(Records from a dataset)
○ ○ ○ ○ ○ ○ ○

-- ==== Sys2Proof/Machine/RegMap.lean ====
section
/-! DEFINITION. The register map: every register of the spec's register tables with its address, its fields,
their access codes (Table 0-4) and its reset value, and one accessor `Fd` per field. -/
namespace Sys2Proof.Machine

/-- Access codes (R4, Table 0-4). -/
inductive Acc
  | RW | RO | WO | W1C | RC | RWL
deriving DecidableEq, Repr

/-- One field of a register table. -/
structure FieldRow where
  name : String
  hi : Nat
  lo : Nat
  acc : Acc
deriving DecidableEq, Repr

/-- One register, or `count` registers `stride` apart, of a register table. -/
structure RegRow where
  name : String
  addr : Nat
  stride : Nat
  count : Nat
  reset : Word
  fields : List FieldRow
deriving DecidableEq, Repr

/-- A field of the register at an address. -/
structure Fd where
  addr : Nat
  hi : Nat
  lo : Nat
deriving DecidableEq, Repr

/-- The field's width in bits. -/
def Fd.width (f : Fd) : Nat := f.hi + 1 - f.lo
/-- The field of a word, shifted down to bit 0. -/
def Fd.get (f : Fd) (w : Word) : Nat := w.toNat / 2 ^ f.lo % 2 ^ f.width
/-- The word with the field set to the low bits of `v`, every other bit kept. -/
def Fd.put (f : Fd) (w : Word) (v : Nat) : Word :=
  BitVec.ofNat 32 (w.toNat / 2 ^ (f.hi + 1) * 2 ^ (f.hi + 1) + v % 2 ^ f.width * 2 ^ f.lo + w.toNat % 2 ^ f.lo)
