/-- An update (R330 to R340). -/
structure Upd where
  full : Bool
  grey : Option Nat                     -- a uniform image
  who : Option Port                     -- the port whose line waits for its end
  band : Nat
  len : Nat
  temp : Word                           -- °C, binary32
  frames : Nat                          -- frames begun
  begun : Bool                          -- its beat boundary has come
  snapAt : Nat                          -- when the snapshot began (Node.mono)
  frame0 : Option Nat                   -- when its first frame begins
  over_ : Bool                          -- its frames are done; it ends with the power-down
  wave : List (Nat × Word)              -- the waveform codes in force at its start (R346)
deriving DecidableEq, Repr

/-- The rails: down; `k` of them started; up; discharging, the head of the list since the last step; the fast discharge
with its steps made. -/
inductive Rails
  | down
  | rising (k : Nat)
  | up
  | falling (l : List Nat)
  | fast (k : Nat)
deriving DecidableEq, Repr

/-- The display (chapter 12) beside its registers. Times as Node.mono. -/
structure Disp where
  rails : Rails := .down
  railAt : Nat := 0                     -- when the next rail step is due
  faulted : Bool := false               -- VGL has been reported in this power-down
  upd : Option Upd := none
  held : Bool := false                  -- DO DISP RAILS=ON holds the rails
  heldBy : Option Port := none          -- the port whose RAILS=ON line waits
  holdEnd : Option Nat := none          -- RAILHOLD runs
  shown : Image := ⟨0#8, []⟩
  incoming : Image := ⟨0#8, []⟩
  loads : List (Nat × List Byte) := []  -- LOAD lines that wait for SNAP to clear
  then_ : Nat := 0                      -- what follows OFF: 0 nothing, 2 enable
  lcdF : Word := 0x00214000#32          -- LCD.CTRL in force
  lcdAt : Nat := 0                      -- when the next LCD frame begins
  lcdUse : List (Nat × Word) := []      -- segment and blink words in use, by the shadow's address
  blink : Bool := true                  -- blinking segments are shown
deriving DecidableEq, Repr

/-! ### The whole node -/

/-- Everything the spec gives the node but the queue of waiting commands. -/
structure Node where
  reg : List (Nat × Word) := []         -- registers by address that differ from their reset value
  key : List (Nat × Word) := []         -- settings without a register, by number (Machine/Operands.lean)
  latA : List (Nat × Word) := []        -- companion registers latched for the Annex core (R366)
  latC : List (Nat × Word) := []        -- companion registers latched for REG and PEEK (R366)
  mem : List Host.Cell := []            -- bytes of the memory regions that differ from what unlisted bytes read
  tick : Nat := 0                       -- beats begun since the node started
  free : Nat := 0                       -- the model's own: next unused free value
  rdata : Word := 0#32                  -- the model's own: what the last register read returned to its requester
  cmd : Cmd := {}
  dic : Dic := {}
  annex : Annex := {}
  arc : Arc := {}
  nv : Nv := {}
  sys : Sys := {}
  tm : TimeU := {}
  uc : Uc := {}
  lo : Lo := {}
  grid : Grid := {}
  trans : Trans := {}
  alm : Alm := {}
  bus : Bus := {}
  srv : Srv := {}
  gp : Gp := {}
  tw : Tw := {}
  disp : Disp := {}
deriving DecidableEq, Repr
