/-- Stage S2: the report whose window ended in the beat before is published (R162). -/
def Node.gridS2 (n : Node) : Node :=
  match n.grid.win.head? with
  | none => n
  | some b =>
    let h : Int := n.gridHalf
    let ended := fun (d : GridDue) => (d.tk : Int) + d.shift + h < (b.at_ + 80000 : Nat)
    let ready := n.grid.due.filter ended
    let n := { n with grid := { n.grid with due := n.grid.due.filter (fun d => !ended d) } }
    ready.foldl (fun n d => if (n.grid.since : Int) + h ≤ (d.tk : Int) + d.shift then n.gridReport d else n) n

/-- A step of node time from `pre` to `post` (R75, R164, R181): what has been sampled keeps its place before the step on the
new scale, so that exactly the windows that hold the step are INVALID. -/
def Node.gridStep (n : Node) (pre post : Nat) : Node :=
  let by_ : Int := (post : Int) - (pre : Int)
  let mv := fun (t : Nat) => ((t : Int) + by_).toNat
  let h : Int := n.gridHalf
  let g := n.grid
  let due := (g.due.filter (fun d => d.tk < pre)).map (fun d =>
    { d with shift := d.shift + by_, broken := d.broken || ((pre : Int) ≤ (d.tk : Int) + d.shift + h) })
  { n with grid := { g with steps := post :: (g.steps.map mv).filter (fun t => post ≤ t + 2 * n.gridHalf), since := mv g.since,
                            win := g.win.map (fun b => { b with at_ := mv b.at_ }), due := due, s0at := mv g.s0at } }

/-- Every window restarts (R180). -/
def Node.gridRestart (n : Node) : Node := { n with grid := { n.grid with since := n.tm.t1, win := [], due := [] } }

/-- An alarm point treats grid quantity `q` as FAULT (Table 6-3). `q`: 0 to 7 MAGn, 8 to 15 ANGn, 16 to 27 the sequence
words in order, 28 FREQ, 29 ROCOF. -/
def Node.gridFault (n : Node) (q : Nat) : Bool :=
  let clip := fun (l : List Nat) => n.on Fd.GRID_RFLAGS_CLIP && l.any (fun i => (n.fd Fd.GRID_RFLAGS_CLIPMASK).testBit i)
  n.on Fd.GRID_RFLAGS_INVALID || n.on Fd.GRID_RFLAGS_STEP || n.on Fd.GRID_RFLAGS_FREQRANGE ||
  (if 28 ≤ q then n.on Fd.GRID_RFLAGS_LOWSIG
   else if q < 16 then clip [q % 8] else if q < 22 then clip [0, 1, 2] else clip [4, 5, 6])
/-- The register of a grid quantity. -/
def gridReg (q : Nat) : Nat :=
  if q < 8 then Ad.GRID_MAG q else if q < 16 then Ad.GRID_ANG (q - 8) else if q < 28 then Ad.GRID_SEQ (q - 16)
  else if q = 28 then Ad.GRID_FREQ else Ad.GRID_ROCOF

/-! ### Keys (Table 6-8) -/

/-- FS: any number has the form; whether Table 6-1 has it for the NOMINAL in force is a conflict of keys (R171). -/
def fsForm : Form := .int (-2147483648) 2147483647

def gridSpecs : List KeySpec := [
  ks "ENABLE" onOff (fun _ => Fd.GRID_CTRL_ENABLE),
  ks "NOMINAL" (.enum [("50", 0), ("60", 1)]) (fun _ => Fd.GRID_CTRL_NOMINAL),
  ks "CLASS" (.enum [("P", 0), ("M", 1)]) (fun _ => Fd.GRID_CTRL_CLASS),
  ks "FREF" (.enum [("V1", 4), ("GV0", 0), ("GV1", 1), ("GV2", 2), ("GV3", 3)]) (fun _ => Fd.GRID_CTRL_FREF),
  ks "FRAMES" (.enum [("NONE", 0), ("A", 1), ("B", 2), ("BOTH", 3)]) (fun _ => Fd.GRID_CTRL_FRAMES),
  ks "RDY" onOff (fun _ => Fd.GRID_CTRL_RDY)]
/-- The keys with FS, which is held as its place in the row of NOMINAL. -/
def gridSpecsFs : List KeySpec := gridSpecs ++ [kk "FS" fsForm (fun _ => 0)]

def gridInSpecs : List KeySpec := [
  ks "ON" onOff Fd.GRID_INCFG_ON,
  ks "RATIO" (.flt (qd 1 3) (q 1000000) []) Fd.GRID_RATIO_RATIO,
  ks "DELAY" (.fix (q (-100000)) (q 100000) (qd 25 2) (q 0)) Fd.GRID_DELAY_DELAY]

/-- The engine's settings with a line's keys; none when FS is not in the row of NOMINAL. -/
def Node.gridApply (n : Node) (keys : Keys) : Option Node :=
  let n' := n.setKeys gridSpecs 0 (keys.filter (fun p => p.1 != "FS"))
  let row := fsRow (n'.fd Fd.GRID_CTRL_NOMINAL)
  match keyNum gridSpecsFs keys "FS" with
  | some fs => match row.idxOf? fs with
    | some k => some (if k = n'.fd Fd.GRID_CTRL_FS then n' else (n'.setFd Fd.GRID_CTRL_FS k).dirty)
    | none => none
  | none =>
    if n'.fd Fd.GRID_CTRL_NOMINAL = n.fd Fd.GRID_CTRL_NOMINAL then some n'
    else some (n'.setFd Fd.GRID_CTRL_FS (if n'.fd Fd.GRID_CTRL_NOMINAL = 0 then 2 else 5))

/-- A change that R171 refuses while ENABLE is ON. -/
def gridLocked (old n : Node) : Bool :=
  old.on Fd.GRID_CTRL_ENABLE && (n.rd Ad.GRID_CTRL &&& 0x776#32) != (old.rd Ad.GRID_CTRL &&& 0x776#32)

def setGridUnit (keys : Keys) (i : Nat) (n : Node) : Except Err (Node × List (List Item)) := do
  checkKeys gridInSpecs [] keys
  pure (n.setKeys gridInSpecs i keys, [])

/-- FRAMES may name only ports that can carry a grid frame (R254). -/
def Node.framesOk (n : Node) (f : Nat) : Bool := [0, 1].all (fun p => !f.testBit p || n.fd (Fd.BUS_CTRL_GENMAX p) != 0)
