/-! ### Raw conversions -/

/-- Sum and count of stream s in a list. -/
def sumAt (l : List (Int × Nat)) (s : Nat) : Int × Nat := l.getD s (0, 0)
/-- Adds a raw conversion to stream s (0 or 1). -/
def addSum (l : List (Int × Nat)) (s : Nat) (v : Int) : List (Int × Nat) :=
  let a := sumAt l 0
  let b := sumAt l 1
  if s = 0 then [(a.1 + v, a.2 + 1), b] else [a, (b.1 + v, b.2 + 1)]

/-- An open-wire test is judged (R105): OPEN sets after 2 failed and clears after 2 passed tests in a row. -/
def Node.owTest (n : Node) (i : Nat) (failed : Bool) : Node :=
  let c := n.chan i
  let c := { c with owFail := if failed then c.owFail + 1 else 0, owPass := if failed then 0 else c.owPass + 1 }
  let n := n.setChan i c
  if 2 ≤ c.owFail then n.putFlags i (putFlag c.flags fOPEN true)
  else if 2 ≤ c.owPass then n.putFlags i (putFlag c.flags fOPEN false)
  else n

/-- A raw conversion of a stream is delivered. -/
def Node.rawIn (n : Node) (i s : Nat) (pulse : Bool) (v : Int) (excLow : List Nat) : Node :=
  let c := n.chan i
  if pulse then
    let failed := if isRt c.mode then excLow.contains i
      else
        let d := (v - (Bank.get none c.last s).getD v).natAbs
        if c.mode = 7 then 50000000 < d else 50000 < d
    n.setChan i { c with owDue := some failed }
  else
    n.setChan i { c with sums := addSum c.sums s v, last := Bank.set none c.last s (some v),
                         over1 := c.over1 || (c.mode == 3 && 1000000 ≤ v) }

/-- A chunk ends at the boundary: kept when it was whole; at most 10 are kept. At a window boundary the window ends with
it; the first one after a step only begins the next window (R75). -/
def Node.chunkEnd (n : Node) (i : Nat) : Node :=
  let c := n.chan i
  let ends := n.idx % n.window i == 0
  let ks := if c.whole && !c.skip then (c.sums :: c.chunks).take 10 else c.chunks
  let c' := { c with chunks := ks, sums := [], whole := ends || !c.skip, skip := c.skip && !ends,
                     winCh := if ends then 0 else c.winCh + 1 }
  n.setChan i (if ends then { c' with overWin := c.over1, over1 := false, muteAt := if c.skip then n.tick + 1 else c.muteAt }
    else c')

/-- Discards the window in progress and everything it would average (R110, R114, R123). -/
def Node.dropWindow (n : Node) (i : Nat) : Node :=
  let c := n.chan i
  if c.chunks.isEmpty && c.sums.isEmpty && !c.whole then n
  else n.setChan i { c with chunks := [], sums := [], whole := false, over1 := false }
/-- Discards only the window in progress: what ran before it stays, and the next window begins at its boundary (R75). -/
def Node.breakWindow (n : Node) (i : Nat) : Node :=
  let c := n.chan i
  n.setChan i { c with chunks := c.chunks.drop c.winCh, sums := [], whole := false, winCh := 0, skip := true, over1 := false }

/-- The mean over the averaging length, when it has been converted in full (R99, R100). RT3 subtracts the lead its
second stream measures; RT4 averages the two directions (log entry 23). -/
def Node.meanOf (n : Node) (i : Nat) : Option Q :=
  let c := n.chan i
  let k := n.avgLen i / n.chunk i
  if c.chunks.length < k then none
  else
    let tot := fun s => (c.chunks.take k).foldl (fun (a : Int × Nat) l => (a.1 + (sumAt l s).1, a.2 + (sumAt l s).2)) (0, 0)
    let mean := fun s => (⟨(tot s).1, (tot s).2 * 1000000⟩ : Q)
    if (tot 0).2 = 0 then none
    else if c.mode = 5 then (if (tot 1).2 = 0 then none else some (Q.sub (mean 0) (mean 1)))
    else if c.mode = 6 then (if (tot 1).2 = 0 then none else some (Q.div (Q.add (mean 0) (mean 1)) (q 2)))
    else some (mean 0)

/-! ### Publication (stage S3) -/

/-- The converter serving a quad's channels: QX when the quad is MIGRATED. -/
def qFd (k : Nat) : Fd := ⟨Ad.UC_QSTAT, 2 * k + 1, 2 * k⟩
def Node.migrated (n : Node) (k : Nat) : Bool := n.fd (qFd k) == 1
def Node.noReserve (n : Node) (k : Nat) : Bool := n.fd (qFd k) == 2

/-- Source 40 rings at most once a beat for a channel with RDY=ON. -/
def Node.rdyRing (n : Node) (i : Nat) : Node :=
  if n.on (Fd.UC_OPT_RDY i) && !n.uc.rdyRung then { n.ring 40 with uc := { n.uc with rdyRung := true } } else n

/-- Channel i publishes: value, physical quantity, flags and beat stamp change together (R18). -/
def Node.publish (n : Node) (i : Nat) (val phys : Word) (flags : Word) : Node :=
  let n := (n.wr (Ad.UC_VAL i) val).wr (Ad.UC_PHYS i) phys
  let n := n.setChan i { n.chan i with stamp := n.idx, since := n.tick }
  let n := n.putFlags i (putFlag (putFlag flags fSTALE false) fQX (n.migrated (i / 4) && streamsOf (n.chan i).mode != 0))
  (n.rdyRing i).published .uc (some i)

/-- A readback against the DAC level (R111): VFAULT after 3 disagreements, clear after 3 agreements; source 45. -/
def Node.verify (n : Node) (i : Nat) (rb : Q) (flags : Word) : Word × Node :=
  let c := n.chan i
  let fs := if c.mode = 10 then q 24 else q 10
  let bad := Q.lt (Q.mul fs (qd 2 3)) (Q.abs (Q.sub rb c.level)) ||
    (c.mode == 10 && Q.lt rb (qd 5 1) && Q.le (q 1) c.level)
  let c := { c with vbad := if bad then c.vbad + 1 else 0, vgood := if bad then 0 else c.vgood + 1 }
  let n := n.setChan i c
  let was := flags.getLsbD fVF
  if 3 ≤ c.vbad then (putFlag flags fVF true, if was then n else n.ring 45)
  else if 3 ≤ c.vgood then (putFlag flags fVF false, n)
  else (flags, n)

/-- The window of channel i ends with this beat (R95): its result is published (R101 to R105). -/
def Node.publishInput (n : Node) (i : Nat) (mean : Q) : Node :=
  let c := n.chan i
  let r := n.reading i mean
  let v := match r.val with
    | some x => f32OfQ x
    | none => f32NaN
  let ne := c.mode == 3 && n.on (Fd.UC_OPT_NE43 i)
  let hi := f32Lt (n.rd (Ad.UC_RHI i)) v || (ne && Q.lt (q 21) r.phys)
  let lo := f32Lt v (n.rd (Ad.UC_RLO i)) || (ne && Q.lt r.phys (qd 36 1))
  let w := putFlag (putFlag (putFlag (putFlag (putFlag c.flags fOVER r.hi) fUNDER r.lo) fOUTHI hi) fOUTLO lo) fCJ r.cjf
  let w := if c.mode = 3 then putFlag w fOPEN (n.on (Fd.UC_OPT_LOOPPWR i) && !c.overWin) else w
  let n := n.setChan i { c with cjLast := if r.cjf then c.cjLast else r.cj.getD c.cjLast }
  n.publish i v (f32OfQ r.phys) w

/-- The flags of channel i that stage S3 sets beside those of a result: SFAULT in a quad without reserve (R127), and OPEN
after the open-wire test of the beat (R105). -/
def Node.flagsS3 (n : Node) (i : Nat) : Node :=
  let c := n.chan i
  let n := n.putFlags i (putFlag c.flags fSF (n.noReserve (i / 4) && isConv c.mode))
  match c.owDue with
  | some failed => (n.setChan i { n.chan i with owDue := none }).owTest i failed
  | none => n
/-- One channel at stage S3. -/
def Node.chanS3 (n : Node) (i : Nat) : Node :=
  let n := n.flagsS3 i
  let n := if (n.chan i).staleDue then
      let n := n.setChan i { n.chan i with staleDue := false }
      n.putFlags i (putFlag (n.chan i).flags fSTALE true)
    else n
  let c := n.chan i
  if c.mode = 8 then
    let v := if c.di then 0x3F800000#32 else 0#32
    n.publish i v v (c.flags &&& 0#32)
  else if streamsOf c.mode = 0 || n.noReserve (i / 4) || n.idx % n.window i ≠ 0 || c.muteAt = n.tick + 1 then n
  else match n.meanOf i with
    | none => n
    | some x =>
      if isOut c.mode then
        let (w, n) := n.verify i x c.flags
        n.publish i (f32OfQ x) (f32OfQ x) w
      else n.publishInput i x

/-- The channels the sequencer keeps anything for. -/
def Node.liveChans (n : Node) : List Nat := n.uc.ch.map (·.1)

/-- Stage S3 of the sequencer. -/
def Node.ucS3 (n : Node) : Node := n.liveChans.foldl (fun n i => n.chanS3 i) n

/-! ### Quad failure (R113, R114, R127, R128) -/

/-- Running micro-routines are paused by higher-priority work of the node core (R44). -/
def Node.pauseMrs (n : Node) (bySurvey : Bool) : Node :=
  allPorts.foldl (fun n p =>
    match (n.port p).mr with
    | some m =>
      if m.paused then n
      else
        let n := n.setPort p { n.port p with mr := some { m with paused := true, wasPaused := true, pauseSurvey := bySurvey,
                                                                  since := m.pos } }
        let lines := m.appliedLines.map (fun i => (LineKind.data, i))
        n.send p m.tag (lines ++ [(.partialAt m.pos, [])]) true
    | none => n) n

/-- NORESERVE (R127): input channels publish nothing, and set SFAULT at stage S3. -/
def Node.setNoReserve (n : Node) (k : Nat) : Node :=
  (List.range 4).foldl (fun n j => n.dropWindow (4 * k + j)) (n.setFd (qFd k) 2)

def quadName (k : Nat) : String := if k = 6 then "QX" else "Q" ++ toString k

/-- The payload of QUAD-FAILED (Table 8-6). -/
def quadPayload (k cause : Nat) (noRes : Bool) (dev : Int) : List Byte :=
  [BitVec.ofNat 8 k, BitVec.ofNat 8 (cause + (if noRes then 128 else 0))] ++ bytesLE 4 (twos 32 dev)

/-- A migration begins; one of the same quad that was under way ends. -/
def Node.putMig (n : Node) (m : Mig) : Node :=
  { n with uc := { n.uc with migs := n.uc.migs.filter (fun (g : Mig) => g.quad != m.quad) ++ [m] } }
/-- Quad k is marked FAILED in this beat. With QX idle its streams stop and migration begins; otherwise it has no
reserve. -/
def Node.failQuad (n : Node) (k cause : Nat) (dev : Int) : Node :=
  let n := n.setQuad k { pass := 0, cause := some cause, dev := dev }
  let n := n.setBit Ad.UC_QEVT k
  if n.fd Fd.UC_QSTAT_QX = 0 then
    let n := n.setFds [(Fd.UC_QSTAT_QX, 1), (Fd.UC_QSTAT_QXFOR, k)]
    let n := n.putMig ⟨k, n.tick, false⟩
    let n := (List.range 4).foldl (fun n j =>
      let i := 4 * k + j
      if streamsOf (n.chan i).mode = 0 then n
      else
        let n := n.dropWindow i
        n.setChan i { n.chan i with staleDue := true }) n
    (n.raise 0x030 (quadPayload k cause false dev) 0 helpUc).pauseMrs false
  else
    let n := n.setNoReserve k
    let n := (n.raise 0x030 (quadPayload k cause true dev) 0 helpUc).ring 44
    n.notify .quad [.w "QUAD", .w (quadName k), .w "FAILED NORESERVE"]

/-- QX fails (R128): the quad it served has no reserve. -/
def Node.failQx (n : Node) (dev : Int) : Node :=
  let served := n.fd Fd.UC_QSTAT_QXFOR
  let n := n.setQuad 6 { pass := 0, cause := some 0, dev := dev }
  let n := (n.setBit Ad.UC_QEVT 6).setFds [(Fd.UC_QSTAT_QX, 2), (Fd.UC_QSTAT_QXFOR, 7)]
  let n := n.raise 0x033 ([BitVec.ofNat 8 (if served = 7 then 0xFF else served)] ++ bytesLE 4 (twos 32 dev)) 0 helpUc
  let n := ((n.ring 41).ring 44).notify .quad [.w "QUAD QX FAILED"]
  let n := { n with uc := { n.uc with migs := n.uc.migs.filter Mig.restore } }
  if served = 7 then n
  else
    let c := (n.quad served).cause.getD 0
    let n := n.setNoReserve served
    let n := n.raise 0x030 (quadPayload served c true dev) 0 helpUc
    n.notify .quad [.w "QUAD", .w (quadName served), .w "FAILED NORESERVE"]

/-- One converter's result of the beat before is evaluated (R113). A raw conversion that QX has not delivered discards the
window it belongs to (R114); its quad is FAILED already (log entry 86). -/
def Node.convIn (n : Node) (inp : S0In) (k : Nat) : Node :=
  match Bank.get Task.idle n.uc.tasks k, (inp.conv.find? (fun p => p.1 == k)).map (·.2) with
  | .idle, _ => n
  | .spare, some _ => n
  | .spare, none => if k = 6 || (n.quad k).cause.isSome || !n.carries k then n else n.failQuad k 1 0
  | .check, some d =>
    let x := n.quad k
    if d.natAbs ≤ 2500 then n.setQuad k { x with pass := Nat.min (x.pass + 1) 65535 }
    else if k = 6 then (if n.fd Fd.UC_QSTAT_QX = 2 then n.setQuad k { x with pass := 0 } else n.failQx d)
    else if x.cause.isSome || !n.carries k then n.setQuad k { x with pass := 0 }
    else n.failQuad k 0 d
  | .check, none =>
    let x := n.quad k
    if k = 6 || x.cause.isSome || !n.carries k then n.setQuad k { x with pass := 0 } else n.failQuad k 1 0
  | .raw i s p, some v => n.rawIn i s p v inp.excLow
  | .raw i _ _, none => if k = 6 then n.dropWindow i else if (n.quad k).cause.isSome then n else n.failQuad k 1 0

○ ○ ○ ○ ○ ○ ○

> _Try it_: Set down, exactly as they appear above, all lines from the one that has "if n.on (Fd.UC_OPT_RDY" down to the one that has "let was := flags.getLsbD fVF", including those two and no others.

> _Answer below_:
  if n.on (Fd.UC_OPT_RDY i) && !n.uc.rdyRung then { n.ring 40 with uc := { n.uc with rdyRung := true } } else n

/-- Channel i publishes: value, physical quantity, flags and beat stamp change together (R18). -/
def Node.publish (n : Node) (i : Nat) (val phys : Word) (flags : Word) : Node :=
  let n := (n.wr (Ad.UC_VAL i) val).wr (Ad.UC_PHYS i) phys
  let n := n.setChan i { n.chan i with stamp := n.idx, since := n.tick }
  let n := n.putFlags i (putFlag (putFlag flags fSTALE false) fQX (n.migrated (i / 4) && streamsOf (n.chan i).mode != 0))
  (n.rdyRing i).published .uc (some i)

/-- A readback against the DAC level (R111): VFAULT after 3 disagreements, clear after 3 agreements; source 45. -/
def Node.verify (n : Node) (i : Nat) (rb : Q) (flags : Word) : Word × Node :=
  let c := n.chan i
  let fs := if c.mode = 10 then q 24 else q 10
  let bad := Q.lt (Q.mul fs (qd 2 3)) (Q.abs (Q.sub rb c.level)) ||
    (c.mode == 10 && Q.lt rb (qd 5 1) && Q.le (q 1) c.level)
  let c := { c with vbad := if bad then c.vbad + 1 else 0, vgood := if bad then 0 else c.vgood + 1 }
  let n := n.setChan i c
  let was := flags.getLsbD fVF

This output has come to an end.